Directions for this task: Produce the full set of records below once more, exactly as they stand.

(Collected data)
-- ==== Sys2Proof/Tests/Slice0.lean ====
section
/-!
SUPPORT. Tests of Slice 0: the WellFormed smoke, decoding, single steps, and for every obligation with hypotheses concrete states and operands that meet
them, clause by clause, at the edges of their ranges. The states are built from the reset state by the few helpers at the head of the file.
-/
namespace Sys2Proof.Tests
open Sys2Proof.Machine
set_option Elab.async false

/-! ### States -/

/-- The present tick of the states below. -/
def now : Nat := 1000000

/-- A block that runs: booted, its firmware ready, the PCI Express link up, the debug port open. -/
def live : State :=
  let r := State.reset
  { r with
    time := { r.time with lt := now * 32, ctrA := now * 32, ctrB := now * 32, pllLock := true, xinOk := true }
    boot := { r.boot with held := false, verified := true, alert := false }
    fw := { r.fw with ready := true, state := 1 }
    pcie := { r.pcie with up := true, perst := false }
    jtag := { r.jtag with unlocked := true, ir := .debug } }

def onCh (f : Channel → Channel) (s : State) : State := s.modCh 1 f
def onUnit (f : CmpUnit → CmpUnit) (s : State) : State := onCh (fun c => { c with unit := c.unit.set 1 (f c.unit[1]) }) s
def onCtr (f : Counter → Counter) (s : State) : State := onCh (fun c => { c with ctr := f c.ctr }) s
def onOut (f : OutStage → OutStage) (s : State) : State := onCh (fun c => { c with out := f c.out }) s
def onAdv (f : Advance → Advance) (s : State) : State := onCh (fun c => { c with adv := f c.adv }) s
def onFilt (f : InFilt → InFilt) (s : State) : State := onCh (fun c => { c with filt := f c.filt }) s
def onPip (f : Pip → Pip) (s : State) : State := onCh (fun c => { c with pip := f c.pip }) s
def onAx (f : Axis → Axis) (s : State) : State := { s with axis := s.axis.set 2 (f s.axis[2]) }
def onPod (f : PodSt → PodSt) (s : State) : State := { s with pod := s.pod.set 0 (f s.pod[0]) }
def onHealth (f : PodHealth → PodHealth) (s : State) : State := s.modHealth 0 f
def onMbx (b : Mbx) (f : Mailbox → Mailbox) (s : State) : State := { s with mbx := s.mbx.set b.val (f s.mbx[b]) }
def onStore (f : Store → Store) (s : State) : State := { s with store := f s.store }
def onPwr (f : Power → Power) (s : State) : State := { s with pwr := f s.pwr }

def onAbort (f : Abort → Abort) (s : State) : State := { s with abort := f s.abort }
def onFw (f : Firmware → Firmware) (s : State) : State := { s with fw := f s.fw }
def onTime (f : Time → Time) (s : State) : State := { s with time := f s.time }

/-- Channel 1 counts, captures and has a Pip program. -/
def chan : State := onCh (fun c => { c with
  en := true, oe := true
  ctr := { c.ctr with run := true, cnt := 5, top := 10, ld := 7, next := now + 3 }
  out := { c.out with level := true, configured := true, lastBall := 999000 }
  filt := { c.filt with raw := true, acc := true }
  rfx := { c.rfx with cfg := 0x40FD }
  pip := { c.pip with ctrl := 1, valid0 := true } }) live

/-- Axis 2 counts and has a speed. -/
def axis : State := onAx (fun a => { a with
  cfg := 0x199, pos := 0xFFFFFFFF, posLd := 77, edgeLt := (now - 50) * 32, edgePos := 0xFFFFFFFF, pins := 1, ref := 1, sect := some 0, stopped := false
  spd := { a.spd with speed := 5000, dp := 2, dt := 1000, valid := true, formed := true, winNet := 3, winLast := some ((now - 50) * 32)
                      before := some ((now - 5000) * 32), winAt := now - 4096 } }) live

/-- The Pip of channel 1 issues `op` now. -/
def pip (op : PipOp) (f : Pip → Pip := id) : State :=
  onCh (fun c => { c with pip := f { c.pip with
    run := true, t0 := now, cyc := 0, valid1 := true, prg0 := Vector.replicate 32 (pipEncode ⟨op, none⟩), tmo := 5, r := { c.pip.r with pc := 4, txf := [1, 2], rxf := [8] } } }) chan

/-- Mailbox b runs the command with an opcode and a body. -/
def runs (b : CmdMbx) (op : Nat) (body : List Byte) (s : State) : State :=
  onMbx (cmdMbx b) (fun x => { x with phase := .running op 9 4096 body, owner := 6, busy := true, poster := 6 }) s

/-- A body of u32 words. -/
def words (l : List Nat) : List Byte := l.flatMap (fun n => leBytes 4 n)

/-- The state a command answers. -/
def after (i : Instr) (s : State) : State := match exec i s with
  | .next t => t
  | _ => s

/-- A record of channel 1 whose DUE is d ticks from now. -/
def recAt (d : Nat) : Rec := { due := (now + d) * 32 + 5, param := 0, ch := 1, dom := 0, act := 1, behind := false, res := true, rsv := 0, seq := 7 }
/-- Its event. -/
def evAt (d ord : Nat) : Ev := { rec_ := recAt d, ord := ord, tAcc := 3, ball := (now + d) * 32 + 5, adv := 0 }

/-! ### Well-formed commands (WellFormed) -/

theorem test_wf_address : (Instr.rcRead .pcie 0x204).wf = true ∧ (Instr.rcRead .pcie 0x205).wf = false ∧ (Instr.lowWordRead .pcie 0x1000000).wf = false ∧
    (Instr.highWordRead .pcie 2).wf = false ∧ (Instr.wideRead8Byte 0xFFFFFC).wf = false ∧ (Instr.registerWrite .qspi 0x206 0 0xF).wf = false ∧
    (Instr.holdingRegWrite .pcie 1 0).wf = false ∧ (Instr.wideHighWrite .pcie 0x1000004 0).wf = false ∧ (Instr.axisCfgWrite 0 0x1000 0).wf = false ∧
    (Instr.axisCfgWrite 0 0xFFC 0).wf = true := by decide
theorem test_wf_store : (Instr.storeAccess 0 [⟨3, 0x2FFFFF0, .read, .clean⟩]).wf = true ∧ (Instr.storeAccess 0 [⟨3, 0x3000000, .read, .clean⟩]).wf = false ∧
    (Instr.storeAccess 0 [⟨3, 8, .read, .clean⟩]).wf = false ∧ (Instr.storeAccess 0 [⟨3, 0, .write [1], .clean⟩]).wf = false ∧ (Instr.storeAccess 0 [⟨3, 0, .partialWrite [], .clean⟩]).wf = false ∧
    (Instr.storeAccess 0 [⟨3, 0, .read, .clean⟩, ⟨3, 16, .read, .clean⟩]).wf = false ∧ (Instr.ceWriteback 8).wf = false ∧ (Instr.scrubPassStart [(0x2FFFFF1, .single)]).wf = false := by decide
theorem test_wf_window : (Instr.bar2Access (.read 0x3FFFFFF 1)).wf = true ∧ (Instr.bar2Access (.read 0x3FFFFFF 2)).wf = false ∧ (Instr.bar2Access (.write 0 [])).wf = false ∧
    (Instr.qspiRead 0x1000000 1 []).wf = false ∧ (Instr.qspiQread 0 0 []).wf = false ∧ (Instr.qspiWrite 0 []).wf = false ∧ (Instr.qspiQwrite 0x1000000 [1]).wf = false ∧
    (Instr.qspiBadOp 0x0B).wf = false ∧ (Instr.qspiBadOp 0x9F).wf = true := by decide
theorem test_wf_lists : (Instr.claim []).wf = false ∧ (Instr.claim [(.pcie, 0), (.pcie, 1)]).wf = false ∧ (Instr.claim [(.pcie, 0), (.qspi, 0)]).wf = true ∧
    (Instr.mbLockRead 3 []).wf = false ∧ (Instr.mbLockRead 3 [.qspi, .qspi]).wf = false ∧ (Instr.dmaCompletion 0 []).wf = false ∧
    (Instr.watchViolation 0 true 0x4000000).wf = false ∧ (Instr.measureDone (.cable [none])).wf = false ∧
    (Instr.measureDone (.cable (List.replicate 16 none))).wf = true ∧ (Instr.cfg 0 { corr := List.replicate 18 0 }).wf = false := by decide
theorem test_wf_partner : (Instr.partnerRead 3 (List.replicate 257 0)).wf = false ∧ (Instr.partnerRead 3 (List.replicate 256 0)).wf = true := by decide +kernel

Written solution:
-- ==== Sys2Proof/Tests/Slice0.lean ====
section
/-!
SUPPORT. Tests of Slice 0: the WellFormed smoke, decoding, single steps, and for every obligation with hypotheses concrete states and operands that meet
them, clause by clause, at the edges of their ranges. The states are built from the reset state by the few helpers at the head of the file.
-/
namespace Sys2Proof.Tests
open Sys2Proof.Machine
set_option Elab.async false

/-! ### States -/

/-- The present tick of the states below. -/
def now : Nat := 1000000

/-- A block that runs: booted, its firmware ready, the PCI Express link up, the debug port open. -/
def live : State :=
  let r := State.reset
  { r with
    time := { r.time with lt := now * 32, ctrA := now * 32, ctrB := now * 32, pllLock := true, xinOk := true }
    boot := { r.boot with held := false, verified := true, alert := false }
    fw := { r.fw with ready := true, state := 1 }
    pcie := { r.pcie with up := true, perst := false }
    jtag := { r.jtag with unlocked := true, ir := .debug } }

def onCh (f : Channel → Channel) (s : State) : State := s.modCh 1 f
def onUnit (f : CmpUnit → CmpUnit) (s : State) : State := onCh (fun c => { c with unit := c.unit.set 1 (f c.unit[1]) }) s
def onCtr (f : Counter → Counter) (s : State) : State := onCh (fun c => { c with ctr := f c.ctr }) s
def onOut (f : OutStage → OutStage) (s : State) : State := onCh (fun c => { c with out := f c.out }) s
def onAdv (f : Advance → Advance) (s : State) : State := onCh (fun c => { c with adv := f c.adv }) s
def onFilt (f : InFilt → InFilt) (s : State) : State := onCh (fun c => { c with filt := f c.filt }) s
def onPip (f : Pip → Pip) (s : State) : State := onCh (fun c => { c with pip := f c.pip }) s
def onAx (f : Axis → Axis) (s : State) : State := { s with axis := s.axis.set 2 (f s.axis[2]) }
def onPod (f : PodSt → PodSt) (s : State) : State := { s with pod := s.pod.set 0 (f s.pod[0]) }
def onHealth (f : PodHealth → PodHealth) (s : State) : State := s.modHealth 0 f
def onMbx (b : Mbx) (f : Mailbox → Mailbox) (s : State) : State := { s with mbx := s.mbx.set b.val (f s.mbx[b]) }
def onStore (f : Store → Store) (s : State) : State := { s with store := f s.store }
def onPwr (f : Power → Power) (s : State) : State := { s with pwr := f s.pwr }

def onAbort (f : Abort → Abort) (s : State) : State := { s with abort := f s.abort }
def onFw (f : Firmware → Firmware) (s : State) : State := { s with fw := f s.fw }
def onTime (f : Time → Time) (s : State) : State := { s with time := f s.time }

/-- Channel 1 counts, captures and has a Pip program. -/
def chan : State := onCh (fun c => { c with
  en := true, oe := true
  ctr := { c.ctr with run := true, cnt := 5, top := 10, ld := 7, next := now + 3 }
  out := { c.out with level := true, configured := true, lastBall := 999000 }
  filt := { c.filt with raw := true, acc := true }
  rfx := { c.rfx with cfg := 0x40FD }
  pip := { c.pip with ctrl := 1, valid0 := true } }) live

/-- Axis 2 counts and has a speed. -/
def axis : State := onAx (fun a => { a with
  cfg := 0x199, pos := 0xFFFFFFFF, posLd := 77, edgeLt := (now - 50) * 32, edgePos := 0xFFFFFFFF, pins := 1, ref := 1, sect := some 0, stopped := false
  spd := { a.spd with speed := 5000, dp := 2, dt := 1000, valid := true, formed := true, winNet := 3, winLast := some ((now - 50) * 32)
                      before := some ((now - 5000) * 32), winAt := now - 4096 } }) live

/-- The Pip of channel 1 issues `op` now. -/
def pip (op : PipOp) (f : Pip → Pip := id) : State :=
  onCh (fun c => { c with pip := f { c.pip with
    run := true, t0 := now, cyc := 0, valid1 := true, prg0 := Vector.replicate 32 (pipEncode ⟨op, none⟩), tmo := 5, r := { c.pip.r with pc := 4, txf := [1, 2], rxf := [8] } } }) chan

/-- Mailbox b runs the command with an opcode and a body. -/
def runs (b : CmdMbx) (op : Nat) (body : List Byte) (s : State) : State :=
  onMbx (cmdMbx b) (fun x => { x with phase := .running op 9 4096 body, owner := 6, busy := true, poster := 6 }) s

/-- A body of u32 words. -/
def words (l : List Nat) : List Byte := l.flatMap (fun n => leBytes 4 n)

/-- The state a command answers. -/
def after (i : Instr) (s : State) : State := match exec i s with
  | .next t => t
  | _ => s

/-- A record of channel 1 whose DUE is d ticks from now. -/
def recAt (d : Nat) : Rec := { due := (now + d) * 32 + 5, param := 0, ch := 1, dom := 0, act := 1, behind := false, res := true, rsv := 0, seq := 7 }
/-- Its event. -/
def evAt (d ord : Nat) : Ev := { rec_ := recAt d, ord := ord, tAcc := 3, ball := (now + d) * 32 + 5, adv := 0 }

/-! ### Well-formed commands (WellFormed) -/

theorem test_wf_address : (Instr.rcRead .pcie 0x204).wf = true ∧ (Instr.rcRead .pcie 0x205).wf = false ∧ (Instr.lowWordRead .pcie 0x1000000).wf = false ∧
    (Instr.highWordRead .pcie 2).wf = false ∧ (Instr.wideRead8Byte 0xFFFFFC).wf = false ∧ (Instr.registerWrite .qspi 0x206 0 0xF).wf = false ∧
    (Instr.holdingRegWrite .pcie 1 0).wf = false ∧ (Instr.wideHighWrite .pcie 0x1000004 0).wf = false ∧ (Instr.axisCfgWrite 0 0x1000 0).wf = false ∧
    (Instr.axisCfgWrite 0 0xFFC 0).wf = true := by decide
theorem test_wf_store : (Instr.storeAccess 0 [⟨3, 0x2FFFFF0, .read, .clean⟩]).wf = true ∧ (Instr.storeAccess 0 [⟨3, 0x3000000, .read, .clean⟩]).wf = false ∧
    (Instr.storeAccess 0 [⟨3, 8, .read, .clean⟩]).wf = false ∧ (Instr.storeAccess 0 [⟨3, 0, .write [1], .clean⟩]).wf = false ∧ (Instr.storeAccess 0 [⟨3, 0, .partialWrite [], .clean⟩]).wf = false ∧
    (Instr.storeAccess 0 [⟨3, 0, .read, .clean⟩, ⟨3, 16, .read, .clean⟩]).wf = false ∧ (Instr.ceWriteback 8).wf = false ∧ (Instr.scrubPassStart [(0x2FFFFF1, .single)]).wf = false := by decide
theorem test_wf_window : (Instr.bar2Access (.read 0x3FFFFFF 1)).wf = true ∧ (Instr.bar2Access (.read 0x3FFFFFF 2)).wf = false ∧ (Instr.bar2Access (.write 0 [])).wf = false ∧
    (Instr.qspiRead 0x1000000 1 []).wf = false ∧ (Instr.qspiQread 0 0 []).wf = false ∧ (Instr.qspiWrite 0 []).wf = false ∧ (Instr.qspiQwrite 0x1000000 [1]).wf = false ∧
    (Instr.qspiBadOp 0x0B).wf = false ∧ (Instr.qspiBadOp 0x9F).wf = true := by decide
theorem test_wf_lists : (Instr.claim []).wf = false ∧ (Instr.claim [(.pcie, 0), (.pcie, 1)]).wf = false ∧ (Instr.claim [(.pcie, 0), (.qspi, 0)]).wf = true ∧
    (Instr.mbLockRead 3 []).wf = false ∧ (Instr.mbLockRead 3 [.qspi, .qspi]).wf = false ∧ (Instr.dmaCompletion 0 []).wf = false ∧
    (Instr.watchViolation 0 true 0x4000000).wf = false ∧ (Instr.measureDone (.cable [none])).wf = false ∧
    (Instr.measureDone (.cable (List.replicate 16 none))).wf = true ∧ (Instr.cfg 0 { corr := List.replicate 18 0 }).wf = false := by decide
theorem test_wf_partner : (Instr.partnerRead 3 (List.replicate 257 0)).wf = false ∧ (Instr.partnerRead 3 (List.replicate 256 0)).wf = true := by decide +kernel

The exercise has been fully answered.